Art. 6.De aard, het bedrag, de toekenningsvoorwaarden en de modaliteiten van toekenning en uitkering van de onder artikel 5 bedoelde voordelen, alsmede de rechthebbenden, wordt vastgesteld, gebeurlijk op voorstel van de raad van bestuur van het fonds, bij collectieve arbeidsovereenkomst van het Paritair Comité voor de steenbakkerij, algemeen verbindend verklaard bij koninklijk besluit. HOOFDSTUK IV. - Beheer
Art. 7.Het fonds wordt beheerd door een raad van bestuur paritair samengesteld uit werkgevers- en werknemersvertegenwoordigers. Deze raad bestaat uit veertien effectieve leden, te weten zeven werkgeversafgevaardigden en zeven werknemersafgevaardigden. Er worden evenveel plaatsvervangende leden aangeduid.

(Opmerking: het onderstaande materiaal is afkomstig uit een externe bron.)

-- ==== Sys2Proof/Laws/Operands.lean ====
section
/-! SUPPORT. The pure functions of the classifier: one lemma per function that says all it does. -/

namespace Sys2Proof

/-- An interval has `W` bits. -/
theorem interval_lt (W last ts : Nat) : interval W last ts < 2 ^ W := by
  have hpos : (0 : Int) < ((2 ^ W : Nat) : Int) := by positivity
  have h0 := Int.emod_nonneg ((ts : Int) - last) hpos.ne'
  exact (Int.toNat_lt h0).mpr (Int.emod_lt_of_pos _ hpos)

/-- The interval as an integer. -/
theorem interval_cast (W last ts : Nat) :
    ((interval W last ts : Nat) : Int) = ((ts : Int) - last) % ((2 ^ W : Nat) : Int) := by
  have hpos : (0 : Int) < ((2 ^ W : Nat) : Int) := by positivity
  have h0 := Int.emod_nonneg ((ts : Int) - last) hpos.ne'
  unfold interval
  omega

/-- An edge `n` ticks after the last one, `n` of `W` bits, is seen at the interval `n`. -/
theorem interval_add (W last n : Nat) (hn : n < 2 ^ W) : interval W last ((last + n) % 2 ^ W) = n := by
  have h : ((interval W last ((last + n) % 2 ^ W) : Nat) : Int) = n := by
    rw [interval_cast]
    push_cast
    rw [Int.emod_sub_emod]
    rw [show ((last : Int) + n - last) = n by ring]
    exact Int.emod_eq_of_lt (by positivity) (by exact_mod_cast hn)
  exact_mod_cast h

/-- The window test as inequalities. -/
theorem Window.admits_iff (w : Window) (d : Nat) :
    w.admits d = true ↔ (w.T : Int) - w.TOL < d ∧ (d : Int) < w.T + w.TOL := by
  simp [Window.admits]

/-- The three answers of the classifier by the two windows. -/
theorem gapClass_eq (c : Cfg) (d : Nat) :
    gapClass c d =
      if c.BIT_ZERO_GAP.admits d = c.BIT_ONE_GAP.admits d then .neither
      else if c.BIT_ONE_GAP.admits d then .one else .zero := by
  unfold gapClass
  cases c.BIT_ZERO_GAP.admits d <;> cases c.BIT_ONE_GAP.admits d <;> rfl

/-- The bits of an accumulator after a bit set. -/
theorem getLsbD_setBit (acc : Byte) (k j : Nat) (hj : j < 8) :
    (setBit acc k).getLsbD j = (acc.getLsbD j || decide (k = j)) := by
  simp only [setBit, BitVec.getLsbD_or, BitVec.getLsbD_shiftLeft, BitVec.getLsbD_one]
  congr 1
  simp only [hj, decide_true, Bool.true_and]
  by_cases h : k = j
  · subst h; simp
  · simp only [h, decide_false]
    by_cases h' : j < k
    · simp [h']
    · simp [show j - k ≠ 0 by omega]

namespace DecoderState

/-- The bits of the frame view by accumulator. -/
theorem getLsbD_frame (d : DecoderState) (j : Nat) (hj : j < 32) :
    d.frame.getLsbD j =
      if j < 8 then d.address.getLsbD j
      else if j < 16 then d.address_inverse.getLsbD (j - 8)
      else if j < 24 then d.command.getLsbD (j - 16)
      else d.command_inverse.getLsbD (j - 24) := by
  simp only [frame, BitVec.getLsbD_append]
  split_ifs <;> first | rfl | (exfalso; omega)

/-- A frame bit set: that bit of the 32, no other. -/
theorem getLsbD_frame_setFrameBit (d : DecoderState) (i j : Nat) (hi : i < 32) (hj : j < 32) :
    (d.setFrameBit i).frame.getLsbD j = (d.frame.getLsbD j || decide (i = j)) := by
  rw [getLsbD_frame _ j hj, getLsbD_frame _ j hj]
  unfold setFrameBit
  by_cases h1 : i < 8
  · simp only [h1, if_true, Nat.mod_eq_of_lt h1]
    split_ifs with h
    · rw [getLsbD_setBit _ _ _ h]
    all_goals simp [show i ≠ j by omega]
  by_cases h2 : i < 16
  · simp only [h1, h2, if_true, if_false]
    split_ifs with h h'
    · simp [show i ≠ j by omega]
    · rw [getLsbD_setBit _ _ _ (by omega)]
      congr 1
      exact decide_eq_decide.mpr (by omega)
    all_goals simp [show i ≠ j by omega]
  by_cases h3 : i < 24
  · simp only [h1, h2, h3, if_true, if_false]
    split_ifs with h h' h''
    · simp [show i ≠ j by omega]
    · simp [show i ≠ j by omega]
    · rw [getLsbD_setBit _ _ _ (by omega)]
      congr 1
      exact decide_eq_decide.mpr (by omega)
    · simp [show i ≠ j by omega]
  · simp only [h1, h2, h3, if_false]
    split_ifs with h h' h''
    · simp [show i ≠ j by omega]
    · simp [show i ≠ j by omega]
    · simp [show i ≠ j by omega]
    · rw [getLsbD_setBit _ _ _ (by omega)]
      congr 1
      exact decide_eq_decide.mpr (by omega)

end DecoderState

/-- A flip changes the direction. -/
@[simp] theorem Dir.flip_flip (d : Dir) : d.flip.flip = d := by cases d <;> rfl

end Sys2Proof
end

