/-- B25: the polarity check. -/
theorem test_start_high_wrong_direction :
    seen (step (on (strict 2 10000 0 0 0 0 .falling) (.edge 14500 .rising))) =
      some (.resync, some .polarityViolation, .INIT) := by decide

/-- B31: the accumulators are kept. -/
theorem test_bit_pulse :
    seen (step (on (strict 35 2884 0 0xFF 0 0 .rising) (.edge 4004 .rising))) =
      some (.pending, none, ⟨36, 4004, 0, 0xFF, 0, 0, .falling⟩) := by decide

/-- B32: the accumulators are cleared. -/
theorem test_bit_pulse_too_long :
    seen (step (on (strict 35 2884 0 0xFF 0 0 .rising) (.edge 6264 .rising))) =
      some (.resync, some .timingMismatch, .INIT) := by decide

/-- B47 and B48: the last bit of the first byte and the first of the second. -/
theorem test_bit_gap_byte_border :
    seen (step (on (strict 18 1000 0x7F 0 0 0 .falling) (.edge 4380 .falling))) =
      some (.pending, none, ⟨19, 4380, 0xFF, 0, 0, 0, .rising⟩) ∧
    seen (step (on (strict 20 1000 0 0 0 0 .falling) (.edge 4380 .falling))) =
      some (.pending, none, ⟨21, 4380, 0, 0x01, 0, 0, .rising⟩) := by decide

/-- B52, B56, B57. -/
theorem test_bit_gap_command_bytes :
    seen (step (on (strict 40 10744 0 0xFF 0x01 0 .falling) (.edge 14124 .falling))) =
      some (.pending, none, ⟨41, 14124, 0, 0xFF, 0x05, 0, .rising⟩) ∧
    seen (step (on (strict 66 1000 0 0xFF 0x45 0x3A .falling) (.edge 4380 .falling))) =
      some (.pending, none, ⟨67, 4380, 0, 0xFF, 0x45, 0xBA, .rising⟩) ∧
    seen (step (on (strict 66 1000 0 0xFF 0x45 0x3A .falling) (.edge 2120 .falling))) =
      some (.pending, none, ⟨67, 2120, 0, 0xFF, 0x45, 0x3A, .rising⟩) := by decide

/-- B65: a frame over an unread one. -/
theorem test_stop_pulse_overwrites :
    seenBox (step (on (full (strict 67 56804 0x00 0xFF 0x45 0xBA .rising) 0x10 0x20) (.edge 57924 .rising))) =
      some (.frameReady 0x00 0x45, ⟨true, 0x00, 0x45⟩) := by decide

/-- B70 and B72: a wrong complement keeps the mailbox; a bad interval is looked at first. -/
theorem test_stop_pulse_failures :
    seenBox (step (on (full (strict 67 56804 0x00 0xFF 0x45 0xBB .rising) 0x10 0x20) (.edge 57924 .rising))) =
      some (.resync, ⟨true, 0x10, 0x20⟩) ∧
    seen (step (on (strict 67 56804 0x00 0xFE 0x45 0xBA .rising) (.edge 60184 .rising))) =
      some (.resync, some .timingMismatch, .INIT) := by decide

/-- B76, B80: `step` 68 and 127. -/
theorem test_bad_step :
    seen (step (on (strict 68 1000 1 2 3 4 .rising) (.edge 2120 .rising))) =
      some (.resync, some .unreachableStep, .INIT) ∧
    seen (step (on (trust 127 1000 0 0 0 0 .falling) (.edge 2120 .rising))) =
      some (.resync, some .unreachableStep, .INIT) := by decide

/-- H2, H3. -/
theorem test_poll :
    seenBox (step (on (full State.reset 0x00 0x45) .poll)) = some (.pollSome 0x00 0x45, ⟨false, 0x00, 0x45⟩) ∧
    seenBox (step (on { State.reset with mailbox := ⟨false, 0x00, 0x45⟩ } .poll)) =
      some (.pollNone, ⟨false, 0x00, 0x45⟩) := by decide

/-- H6. -/
theorem test_nop :
    seen (step (on (strict 30 1000 0 0x1F 0 0 .falling) .nop)) =
      some (.ack, none, ⟨30, 1000, 0, 0x1F, 0, 0, .falling⟩) := by decide

/-- H10. -/
theorem test_reset :
    seen (step (on (full (strict 127 65535 0xFF 0xFF 0xFF 0xFF .rising) 0xFF 0xFF) .reset)) =
      some (.ack, none, .INIT) ∧
    seenBox (step (on (full (strict 127 65535 0xFF 0xFF 0xFF 0xFF .rising) 0xFF 0xFF) .reset)) =
      some (.ack, .EMPTY) := by decide

/-- A table word is what the next step runs (R73, log entry 9). -/
theorem test_withFetchWord :
    fetch (State.reset.withFetchWord 16 0x0C2) = .ok (.edgeBitGap31 .falling 0) ∧
    fetch (State.reset.withFetchWord 16 0x100) = .ok .poll ∧
    seen (step (State.reset.withFetchWord 16 0x080)) = some (.pending, none, ⟨1, 0, 0, 0, 0, 0, .rising⟩) ∧
    seen (step (State.reset.withFetchWord 16 0x0FF)) = some (.resync, some .unreachableStep, .INIT) := by decide

/-- R82 and P1: the first edges of `NECFRAME 1000, 0x00, 0x45`, and how many there are. -/
theorem test_necframe :
    (Trace.necframe .defaults 1000 0x00 0x45).length = 68 ∧
    ((Trace.necframe .defaults 1000 0x00 0x45).map (encodeEvent 16)).take 4 =
      [0x203E8, 0x32710, 0x238A4, 0x33D04] := by decide

/-- R57: RESET, then POLL, then EDGE. -/
theorem test_serialise : Trace.serialise true true (some (5, .rising)) = [.reset, .poll, .edge 5 .rising] := by decide
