-- ==== Sys2Proof/Machine/Selection.lean ====
section
/-! DEFINITION. `RESOLVE` (46_selection.md). -/

namespace Sys2Proof.Machine

/-- `RESOLVE` (R240, R248). It does not write `prev_sel`. -/
def execResolve (sel : BitVec 2) (mod kx ky km : Byte) (now : Time) (s : State) : Host.Outcome State Fault Refusal :=
  let (lenchg, p) := resolve s.cfg sel mod kx ky now s.pnsc
  finish s (p.setResult
    (resultWord { lenchg := lenchg } (selectionPayload p.len p.div p.scaleIdx (probabilityOf km))))

end Sys2Proof.Machine
end

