-- ==== Sys2Proof/Safety.lean ====
section
/-! DEFINITION. The terms claims are stated in: legal states, runs, the duties of the host (R322), and which state
elements an instruction is allowed to write (the "written only by" sentences of R22 and R26 to R35). -/

namespace Sys2Proof.Machine

/-! ### Legal states -/

/-- What R28 and R29 say is always true of the registers. -/
structure LegalPnsc (p : Pnsc) : Prop where
  /-- `len` is a member of `LENGTHS` and `len_idx` is its index (R29). -/
  lenAtIndex : lengths[p.lenIdx.toNat]? = some p.len.toNat
  /-- `div` is a member of `DIVISORS` (R29). -/
  divInTable : p.div.toNat ∈ divisors
  /-- `scale_idx` is in 0..6 (R29). -/
  scaleInRom : p.scaleIdx.toNat ≤ 6
  /-- `T_MIN <= interval` (R28). -/
  intervalLow : tMin ≤ p.interval.toNat
  /-- `interval <= T_MAX` (R28). -/
  intervalHigh : p.interval.toNat ≤ tMax

/-- A state whose configuration meets R9 and whose registers are legal. -/
structure LegalState (s : State) : Prop where
  config : s.cfg.wellFormed = true
  registers : LegalPnsc s.pnsc

/-! ### Runs -/

/-- The states after each of a list of instructions, as long as they answer a next state. -/
def runInstrs : List Instr → State → List State
  | [], _ => []
  | i :: is, s =>
    match exec i s with
    | .next t => t :: runInstrs is t
    | .fault _ => []
    | .refused _ => []

/-- The state at position `k` of a run: the start state at 0, then the state after the `k`-th instruction. -/
def stateAt (is : List Instr) (s : State) (k : Nat) : Option State := (s :: runInstrs is s)[k]?

/-- `k` steps of the machine end in a state: no fault, no refusal (R341). -/
def RunsFor (k : Nat) (s : State) : Prop := ∃ t : State, Host.Core.run Sys2Proof.core k s = .next t

/-- The register of channel `c` at position `k` of a run. -/
def registerAt (is : List Instr) (s : State) (c : Channel) (k : Nat) : Option (BitVec 16) :=
  (stateAt is s k).map (fun t => (t.pnsc.chan c).R)

/-- Bit 0 of that register: `x(t)` of R166. -/
def newestBitAt (is : List Instr) (s : State) (c : Channel) (k : Nat) : Option Bool :=
  (registerAt is s c k).map (fun R => R.getLsbD 0)

/-! ### Elapsed time, written on numbers -/

/-- The elapsed time from `b` to `a`, modulo 2^32, on numbers (R12). -/
def elapsed (a b : Time) : Nat := (a.toNat + (2 ^ 32 - b.toNat)) % 2 ^ 32

/-- A truth value as the number 0 or 1. -/
def bitNat (b : Bool) : Nat := if b then 1 else 0

/-! ### The duties of the host -/

/-- The `now` a command reads, if it reads one (R93, R323). -/
def commandTime : Instr → Option Time
  | .tick _ _ _ _ _ _ now _ _ => some now
  | .resolve _ _ _ _ _ now => some now
  | .taptmp _ now => some now
  | .emit _ now => some now
  | .ptrig _ now => some now
  | .display now => some now
  | _ => none

/-- The host keeps time from the latest `now` (or `now_rst`) on: each `now` is less than 2^31 units later than the
one before it, and no read is earlier than the last command (R322). -/
def hostKeepsTime (last : Time) : List Input → Bool
  | [] => true
  | .reset r :: rest => hostKeepsTime r.nowRst rest
  | .access (.read _ t) :: rest => decide ((tdiff t last).toNat < 2 ^ 31) && hostKeepsTime last rest
  | .access (.command w) :: rest =>
    match commandTime (decodeCommand w) with
    | some now => decide ((tdiff now last).toNat < 2 ^ 31) && hostKeepsTime now rest
    | none => hostKeepsTime last rest

/-- The true times, not reduced modulo 2^32, at which the stored time stamps were taken. -/
structure TrueStamps where
  lastTap : Nat
  lastTrig : Nat
  lenTime : Nat
  ptime1 : Nat
  ptime2 : Nat
  deriving DecidableEq, Repr

/-- A stored stamp that was taken at the true time `taken`, is not in the future of `now`, and is not older than
2^32 - 1 units (R322). -/
abbrev FreshStamp (now taken : Nat) (stored : Time) : Prop :=
  stored = BitVec.ofNat 32 taken ∧ taken ≤ now ∧ now - taken ≤ 2 ^ 32 - 1

/-- Every stamp in use is fresh at the true time `now` (R322): `last_tap` and `last_trig` always, `len_time` while
`disp = 1`, `ptime[c]` while `act[c] = 1`. -/
structure StampsInUseFresh (now : Nat) (g : TrueStamps) (p : Pnsc) : Prop where
  lastTap : FreshStamp now g.lastTap p.lastTap
  lastTrig : FreshStamp now g.lastTrig p.lastTrig
  lenTime : p.disp = true → FreshStamp now g.lenTime p.lenTime
  ptime1 : p.ch1.act = true → FreshStamp now g.ptime1 p.ch1.ptime
  ptime2 : p.ch2.act = true → FreshStamp now g.ptime2 p.ch2.ptime

/-! ### Who may write what -/

/-- The instruction steps the register of channel `c` (R22). -/
def stepsRegister (c : Channel) : Instr → Bool
  | .srstep ch _ _ _ => decide (ch = c)
  | .tick _ _ _ _ _ _ _ _ _ => true
  | _ => false

/-- The instruction runs clock recovery (R26, R27). -/
def runsClockRecovery : Instr → Bool
  | .clkrec _ => true
  | .tick _ _ _ _ _ _ _ _ _ => true
  | _ => false

/-- The instruction may run the tap-tempo estimator or records the selector (R28). -/
def runsTapTempo : Instr → Bool
  | .taptmp _ _ => true
  | .tick _ _ _ _ _ _ _ _ _ => true
  | _ => false

/-- The instruction resolves the selections (R29, R35). -/
def runsResolve : Instr → Bool
  | .resolve _ _ _ _ _ _ => true
  | .tick _ _ _ _ _ _ _ _ _ => true
  | _ => false

/-- The instruction runs the divider (R30). -/
def runsDivider : Instr → Bool
  | .divtick => true
  | .tick _ _ _ _ _ _ _ _ _ => true
  | _ => false

/-- The instruction emits on channel `c` (R32). -/
def emitsOn (c : Channel) : Instr → Bool
  | .emit ch _ => decide (ch = c)
  | .tick _ _ _ _ _ _ _ _ _ => true
  | _ => false

/-- The instruction triggers the pulse of channel `c` (R31). -/
def triggersPulse (c : Channel) : Instr → Bool
  | .ptrig ch _ => decide (ch = c)
  | i => emitsOn c i

/-- The instruction runs the display operation (R33). -/
def runsDisplay : Instr → Bool
  | .display _ => true
  | .tick _ _ _ _ _ _ _ _ _ => true
  | _ => false

/-- The instruction is a command that writes `RESULT` (R34: every command except `NOP` and the reserved opcodes). -/
def writesResult : Instr → Bool
  | .tick _ _ _ _ _ _ _ _ _ => true
  | .resolve _ _ _ _ _ _ => true
  | .clkrec _ => true
  | .taptmp _ _ => true
  | .srstep _ _ _ _ => true
  | .divtick => true
  | .quant _ _ => true
  | .emit _ _ => true
  | .ptrig _ _ => true
  | .display _ => true
  | _ => false

/-- The bits of a command word that its command reads, the opcode among them (R91, R93). -/
def readMask (op : Nat) : CmdWord :=
  let ones (lo width : Nat) : CmdWord := BitVec.ofNat 128 ((2 ^ width - 1) * 2 ^ lo)
  let opBits := ones 0 4
  match op with
  | 1 =>
    opBits ||| ones 4 2 ||| ones 8 8 ||| ones 16 8 ||| ones 24 8 ||| ones 32 8 ||| ones 40 8 ||| ones 64 32
      ||| ones 96 16 ||| ones 112 16
  | 2 => opBits ||| ones 4 2 ||| ones 16 8 ||| ones 24 8 ||| ones 32 8 ||| ones 40 8 ||| ones 64 32
  | 3 => opBits ||| ones 8 8
  | 4 => opBits ||| ones 4 2 ||| ones 64 32
  | 5 => opBits ||| ones 6 1 ||| ones 40 8 ||| ones 48 4 ||| ones 96 16
  | 7 => opBits ||| ones 8 8 ||| ones 52 3
  | 8 => opBits ||| ones 6 1 ||| ones 64 32
  | 9 => opBits ||| ones 6 1 ||| ones 64 32
  | 10 => opBits ||| ones 64 32
  | _ => opBits

/-- The number in a field of a command word (R91: every field is an unsigned number). -/
def fieldValue (f : CmdFields) : Field → Nat
  | .sel => f.sel.toNat
  | .ch => f.ch.toNat
  | .clk => f.clk.toNat
  | .mod => f.mod.toNat
  | .kx => f.kx.toNat
  | .ky => f.ky.toNat
  | .km => f.km.toNat
  | .lm1 => f.lm1.toNat
  | .sc => f.sc.toNat
  | .now => f.now.toNat
  | .r1 => f.r1.toNat
  | .r2 => f.r2.toNat

/-! ### A tick from unit commands -/

/-- What the tick composed of unit commands has done: the registers it reached, those before its phase (d) (R260),
and the flags it collected. -/
structure ComposedTick where
  pnsc : Pnsc
  advanced : Pnsc
  trig : Bool
  plugged : Bool
  adv2 : Bool
  tapedge : Bool
  tapacc : Bool
  lenchg : Bool
  dispwin : Bool
  deriving DecidableEq, Repr

/-- The registers after a unit command; a unit command always answers a next state. -/
def pnscAfter (i : Instr) (c : Config) (p : Pnsc) : Pnsc :=
  match exec i { pnsc := p, cfg := c, inputs := [], rdData := 0 } with
  | .next t => t.pnsc
  | .fault _ => p
  | .refused _ => p

/-- A channel's advance from `SRSTEP` and `EMIT` (R263: "a host can compose it from `SRSTEP` and `EMIT`"). -/
def composedAdvance (c : Config) (ch : Channel) (km : Byte) (r : Draw) (now : Time) (p : Pnsc) : Pnsc :=
  pnscAfter (.emit ch now) c (pnscAfter (.srstep ch km (BitVec.ofNat 4 (p.len.toNat - 1)) r) c p)

/-- The phases of a tick (R260) made of the unit commands, each flag taken from the `RESULT` of its command. The
one write no unit command makes alone is `prev_sel` in a plugged tick. -/
def composedTick (c : Config) (sel : BitVec 2) (clk mod kx ky km : Byte) (now : Time) (r1 r2 : Draw) (p : Pnsc) :
    ComposedTick :=
  let pa := pnscAfter (.resolve sel mod kx ky km now) c p
  let pb := pnscAfter (.clkrec clk) c pa
  let plugged := pb.result.getLsbD 1
  let pt := if plugged then pb.setPrevSel sel else pnscAfter (.taptmp sel now) c pb
  let trig := pb.result.getLsbD 0 || (!plugged && pt.result.getLsbD 0)
  let p1 := if trig then pnscAfter .divtick c (composedAdvance c .ch1 km r1 now pt) else pt
  let adv2 := trig && p1.result.getLsbD 3
  let p2 := if adv2 then composedAdvance c .ch2 km r2 now p1 else p1
  let pd := pnscAfter (.display now) c p2
  { pnsc := pd
    advanced := p2
    trig := trig
    plugged := plugged
    adv2 := adv2
    tapedge := !plugged && pt.result.getLsbD 4
    tapacc := !plugged && pt.result.getLsbD 5
    lenchg := pa.result.getLsbD 6
    dispwin := pd.result.getLsbD 7 }

end Sys2Proof.Machine
end

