-- ==== Sys2Proof/Certificates/Slice0/Obligations.lean ====
section
/-! DEFINITION. The statements for the provers, from the numbered rules of spec/. A statement about a next state is
written as an equation with the state before it, so that what it does not name is unchanged. -/

open Sys2Proof Sys2Proof.Machine

/-- For every instruction, with every operand at every value of its field, decode (encode i) = i. (R91, R92, R93,
R94, R98.) -/
def Obligations.DecodeOfEncodeIsIdentity : Prop :=
    ∀ i : Instr, decode (encode i) = i

/-- For every command word, clearing every bit outside the opcode and the fields its command reads (the table of
R93) decodes to the same instruction, and encoding that instruction gives exactly the cleared word. For every
read, encoding the decoded read gives the address and the time back. (R93, R94, R95, R98.) -/
def Obligations.UnreadBitsHaveNoEffect : Prop :=
    (∀ w : CmdWord,
      decodeCommand (w &&& readMask (w.toNat % 16)) = decodeCommand w ∧
      encode (decodeCommand w) = .command (w &&& readMask (w.toNat % 16))) ∧
    ∀ (a : ReadAddr) (t : Time), encode (decodeRead a t) = .read a t

/-- The example word of R100 (a TICK); the TAPTMP word of T4 (section 2.2); a NOP and a DIVTICK with every other bit
set, and two reserved opcodes (sections 2.9 and 2.10; R95); one word each of RESOLVE, CLKREC, SRSTEP, QUANT,
EMIT, PTRIG and DISPLAY from the programs P2 and P4 (section 3): each decodes to the command the spec writes
beside it. The read address 0x01 is STATUS (R40, R98). (R100, R95, R98, R40, 95_test_vectors.md section 2.2,
95_test_vectors.md section 2.9, 95_test_vectors.md section 2.10, 95_test_vectors.md section 3.) -/
def Obligations.SpecWordsDecode : Prop :=
    decodeCommand 0x80008000000000100000FF00FF00C811 = .tick 1 200 0 255 0 255 16 0x8000 0x8000 ∧
    decodeCommand 0x000000000000003200004DC800640022 = .resolve 2 100 0 200 77 50 ∧
    decodeCommand 0x0000000000000000000000000000A103 = .clkrec 161 ∧
    decodeCommand 0x00000000FFFFFF380000000000000004 = .taptmp 0 0xFFFFFF38 ∧
    decodeCommand 0x0000FFFF00000000000FFF0000000045 = .srstep .ch2 255 15 65535 ∧
    decodeCommand 0xFFFFFFFFFFFFFFFFFFFFFFFFFFFFFFF6 = .divtick ∧
    decodeCommand 0x0000000000000000007000000000C807 = .quant 200 7 ∧
    decodeCommand 0x000000000000003C0000000000000048 = .emit .ch2 60 ∧
    decodeCommand 0x00000000000000460000000000000009 = .ptrig .ch1 70 ∧
    decodeCommand 0x00000000000009C3000000000000000A = .display 2499 ∧
    decodeCommand 0xFFFFFFFFFFFFFFFFFFFFFFFFFFFFFFF0 = .nop ∧
    decodeCommand 0x0000000000000000000000000000000B = .reservedB ∧
    decodeCommand 0xFFFFFFFFFFFFFFFFFFFFFFFFFFFFFFFF = .reservedF ∧
    decodeRead 0x01 320 = .rdStatus 320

De leden van de raad van bestuur worden aangewezen door het Paritair Comité voor de steenbakkerij onder de effectieve of plaatsvervangende leden van dit comité. Hun mandaat eindigt wanneer zij ophouden lid te zijn van dit paritair comité. In dit geval worden zij vervangen door een lid behorend tot hetzelfde paritair comité en tot dezelfde groep als het lid wiens mandaat een einde neemt.
Art. 8.Het Paritair Comité voor de steenbakkerij wijst de voorzitter aan die tot de groep der werknemersafgevaardigden behoort. Voornoemd paritair comité wijst facultatief eveneens de twee ondervoorzitters aan, waarvan de eventuele eerste ondervoorzitter behoort tot de groep van werknemersafgevaardigden en de eventuele tweede ondervoorzitter behoort tot de groep van werkgeversafgevaardigden.
Wanneer de voorzitter verhinderd is, oefent de eventuele eerste ondervoorzitter (of in diens afwezigheid, de eventuele tweede ondervoorzitter) zijn functie uit.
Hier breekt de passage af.